L’abstention de 66,7% est un record dans la V République fondée en 1958. Elle n’a été dépassée que par le référendum de 2000 au cours duquel il a été décidé de raccourcir le mandat présidentiel de sept à cinq ans. Les données sont encore pires chez les jeunes. 87 % des votants entre 18 et 24 ans et 83 % entre 25 et 34 ans ont préféré ne pas voter.

La question est de savoir comment persuader les millions d’abstentionnistes d’aller aux urnes. Lors de ces élections, de nombreux candidats étaient inconnus, leurs campagnes étaient passées inaperçues et les sujets de discussion portaient souvent sur des questions nationales comme l’insécurité, qui n’est pas une compétence régionale.

« Il n’y a pas de baguette magique », a déclaré Stanislas Guerini, délégué général de La République en marche (LREM), le parti de Macron. « Mais je pense qu’il faut se doter de tous les moyens : j’espère que le vote en ligne sera lancé dans le prochain quinquennat. [presidencial]”.

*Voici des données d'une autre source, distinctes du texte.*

-- ==== Sys2Proof/Machine/Engine.lean ====
section
/-! DEFINITION. The engines of major 0x14: copies, gathers and scatters (R239, R240), collectives (R241, R242), near-memory
expressions (R243 to R246, R273, R375), nodes (R247), and the steps of their agents (R269). -/

namespace Sys2Proof.Machine

open Host (Outcome)

/-! ### CPY, GATH and SCAT -/

def Cmd.isCopy (k : Cmd) : Bool := k.kind == .cpy || k.kind == .gath || k.kind == .scat

/-- Half `h` of word `i` of a block. -/
def Cmd.half (k : Cmd) (i h : Nat) : Nat := blk k.block i (32 * h) 32

def Cmd.oi (k : Cmd) (d : Nat) : Nat := k.half 4 d
def Cmd.oo (k : Cmd) (d : Nat) : Nat := k.half 5 d
def Cmd.ext (k : Cmd) (d : Nat) : Nat := k.half 6 d
def Cmd.adds (k : Cmd) : Bool := k.kind == .scat && blk k.block 7 0 1 == 1

/-- The record fields of an engine command: input, output, and for GATH and SCAT the index (R239, R241). -/
def Cmd.engineRecs (k : Cmd) : List Nat := match k.kind with
  | .gath | .scat => [0, 1, 2]
  | .cpy | .coll => [0, 1]
  | _ => []

/-- Whether R50 defines the conversion of elements of one storage format into another. -/
def converts : SFmt → SFmt → Bool
  | .fmt _, .fmt _ => true
  | .bfp a, .bfp b => a == b
  | .lns, .lns => true
  | .bfp _, .fmt f => f == .f32 || f == .f16 || f == .bf16
  | .lns, .fmt f => f == .f32
  | .fmt f, _ => (floatFmt f).isSome
  | _, _ => false

def recOr (r : Option Rec) : Rec := r.getD (Rec.parse [])

/-- 0x01 of an engine command's records and block; `spare` says that a reserved bit is set. -/
def Cmd.badEngine (k : Cmd) (spare : Bool) : Bool :=
  spare || ([0, 1, 2, 3].any fun i => blk k.block i 56 8 != 0) || k.cpltAddr == 0 || k.cpltAddr % 8 != 0 ||
    k.engineRecs.any fun i => k.recAddr i == 0 || k.recAddr i % 64 != 0 || (match k.rec? i with | some r => r.malformed | none => true)

/-- The checks of a copy (R237, R239, R240). SADD into a block format, for which no addition is defined, gives 0x08 (DESIGN CHOICE, log
entry 160). -/
def Cmd.copyCheck (k : Cmd) : Nat :=
  let a := recOr (k.rec? 0)
  let b := recOr (k.rec? 1)
  let x := recOr (k.rec? 2)
  let indexed := k.kind != .cpy
  let spare := blk k.block 7 1 63 != 0 || (k.kind != .scat && blk k.block 7 0 1 != 0) || (k.kind == .cpy && k.recAddr 2 != 0)
  let unaligned := (a.block || b.block) && (k.oi 0 % 16 != 0 || k.oo 0 % 16 != 0 || k.ext 0 % 16 != 0)
  let rows := k.kind != .gath
  firstCode [(k.badEngine spare, 0x01), (k.ext 0 == 0 || k.ext 1 == 0, 0x02),
    (!converts a.fmt b.fmt || (k.adds && b.block) || (indexed && !(x.code == 1 || x.code == 2)), 0x08),
    (unaligned || decide (a.dim 0 < k.oi 0 + k.ext 0) || decide (b.dim 0 < k.oo 0 + k.ext 0) ||
      (rows && (decide (a.dim 1 < k.oi 1 + k.ext 1) || decide (b.dim 1 < k.oo 1 + k.ext 1))) || (indexed && decide (x.dim 0 < k.ext 1)), 0x0A)]

/-- Row `r` of a copy: the input and output rows, each none where it lies beyond its record. -/
def Cmd.copyRow (k : Cmd) (r : Nat) : Option Nat × Option Nat :=
  let a := recOr (k.rec? 0)
  let b := recOr (k.rec? 1)
  let x := recOr (k.rec? 2)
  let within (n : Int) (d : Nat) : Option Nat := if 0 ≤ n ∧ n < d then some n.toNat else none
  let index : Int := x.int k.byte (idx2 r 0)
  let din : Int := if k.kind == .gath then index else r
  let dout : Int := if k.kind == .scat then index else r
  (within (din + k.oi 1) (a.dim 1), within (dout + k.oo 1) (b.dim 1))

def Cmd.copyRows (k : Cmd) : List (Option Nat × Option Nat) := (List.range (k.ext 1)).map k.copyRow

/-- The elements of a row's part of a record. -/
def rowPart (o n row : Nat) : List Idx := (List.range n).map fun c => idx2 (o + c) row

/-- The bytes that a copy reads, and those that it writes; a scatter that adds reads those too. -/
def Cmd.copyInputs (k : Cmd) : List (Nat × Nat) :=
  let a := recOr (k.rec? 0)
  k.copyRows.flatMap fun e => match e with
    | (some i, some _) => a.bytesOf (rowPart (k.oi 0) (k.ext 0) i)
    | _ => []
/-- The bytes of one output row. -/
def Cmd.rowBytes (k : Cmd) (o : Nat) : List (Nat × Nat) := (recOr (k.rec? 1)).bytesOf (rowPart (k.oo 0) (k.ext 0) o)
def Cmd.copyOutputs (k : Cmd) : List (Nat × Nat) :=
  k.copyRows.flatMap fun e => match e with
    | (some _, some o) => k.rowBytes o
    | (none, some o) => if k.kind == .gath then k.rowBytes o else []
    | _ => []

/-- Whether 16 values clamp as they become one block: the exponent, or a mantissa (R52, R57). -/
def blockClamps (f : SFmt) (vs : List Val) : Bool :=
  if nanBlock vs then false
  else match maxLog2 vs, f with
    | some l, .bfp m =>
      let E : Int := min (max (l + 128) 0) 254
      E != l + 128 || vs.any fun v => match v with
        | .fin n k e => let y := roundToInt 0 n k (e + 127 + (m - 1) - E); satTo m true y != y
        | _ => false
    | some l, .lns => decide (l + 124 < 0) || decide (254 < l + 124)
    | _, _ => false

/-- One element converted, with whether it was clamped (R240). -/
def convertTo (f : Fmt) (v : Val) : Nat × Bool :=
  match floatFmt f with
  | some _ =>
    let eight := f == .e4m3 || f == .e5m2
    let x := ofVal f (satOverflow f) 0 v
    (x, eight && !v.isNaN && x != ofVal f .ieee 0 v)
  | none => (wrapTo f.width (v.toInt 0 f.width (fmtSigned f)), v.clamps 0 f.width (fmtSigned f))

/-- A block copied as it stands: its stored bits and its exponent. -/
def sameBlock (a b : Rec) (rd : Nat → Nat) (i o : Idx) : List Poke :=
  let m := b.fmt.width
  [{ va := b.bitAt o / 8, size := 2 * m, nib := none, val := packElems m (fun t => a.raw rd (idx2 (i.getD 0 0 + t) (i.getD 1 0))) 16 },
   { va := b.expAt o, size := 1, nib := none, val := rd (a.expAt i) }]

/-- The pokes of one row, input row `i` or zeros, to output row `o`, with whether an element was clamped. `cur` gives the value
that an output element has by then. -/
def Cmd.rowPokes (k : Cmd) (cur : Idx → Nat) (i : Option Nat) (o : Nat) : List (Idx × Poke) × Bool :=
  let a := recOr (k.rec? 0)
  let b := recOr (k.rec? 1)
  let same := a.code == b.code
  if b.block then
    let blocks := (List.range (k.ext 0 / 16)).map fun q =>
      let out := idx2 (k.oo 0 + 16 * q) o
      match i with
      | none => ((b.pokeBlock out (List.replicate 16 (.fin false 0 0))).map fun p => (out, p), false)
      | some row =>
        if same then ((sameBlock a b k.byte (idx2 (k.oi 0 + 16 * q) row) out).map fun p => (out, p), false)
        else
          let vs := (List.range 16).map fun t => a.val k.byte (idx2 (k.oi 0 + 16 * q + t) row)
          ((b.pokeBlock out vs).map fun p => (out, p), blockClamps b.fmt vs)
    (blocks.flatMap (·.1), blocks.any (·.2))
  else
    let xs := (List.range (k.ext 0)).map fun c =>
      let out := idx2 (k.oo 0 + c) o
      let (x, clamped) := match i, b.fmt with
        | some row, .fmt f =>
          let src := idx2 (k.oi 0 + c) row
          if same then (a.raw k.byte src, false) else convertTo f (a.val k.byte src)
        | _, _ => (0, false)
      let y := if k.adds then (match b.fmt with | .fmt f => scAdd f (cur out) x | _ => x) else x
      ((out, b.poke out y), clamped)
    (xs.map (·.1), xs.any (·.2))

Macron a été le grand perdant du premier tour des élections : son mouvement, peu implanté dans le territoire, est la cinquième force politique en France, avec un peu plus de 10 % des voix et n’a d’option pour gouverner aucune région. L’autre perdante est Marine Le Pen, leader du parti d’extrême droite Regroupement national (RN). D’après tous les sondages publiés avant les régionales, elle sera la principale rivale de Macron en 2022.

« Nos électeurs n’ont pas bougé », a déclaré Le Pen le soir des élections. « Je t’appelle pour te réveiller. » Fait marquant de ces élections, le camp des abstentionnistes se nourrit largement de partisans de l’extrême droite. 73% des électeurs de la tête du RN aux présidentielles de 2017 ont démissionné pour participer cette fois, selon un sondage Ipsos. Le vote anti-système, cette fois, n’a pas été pour Le Pen.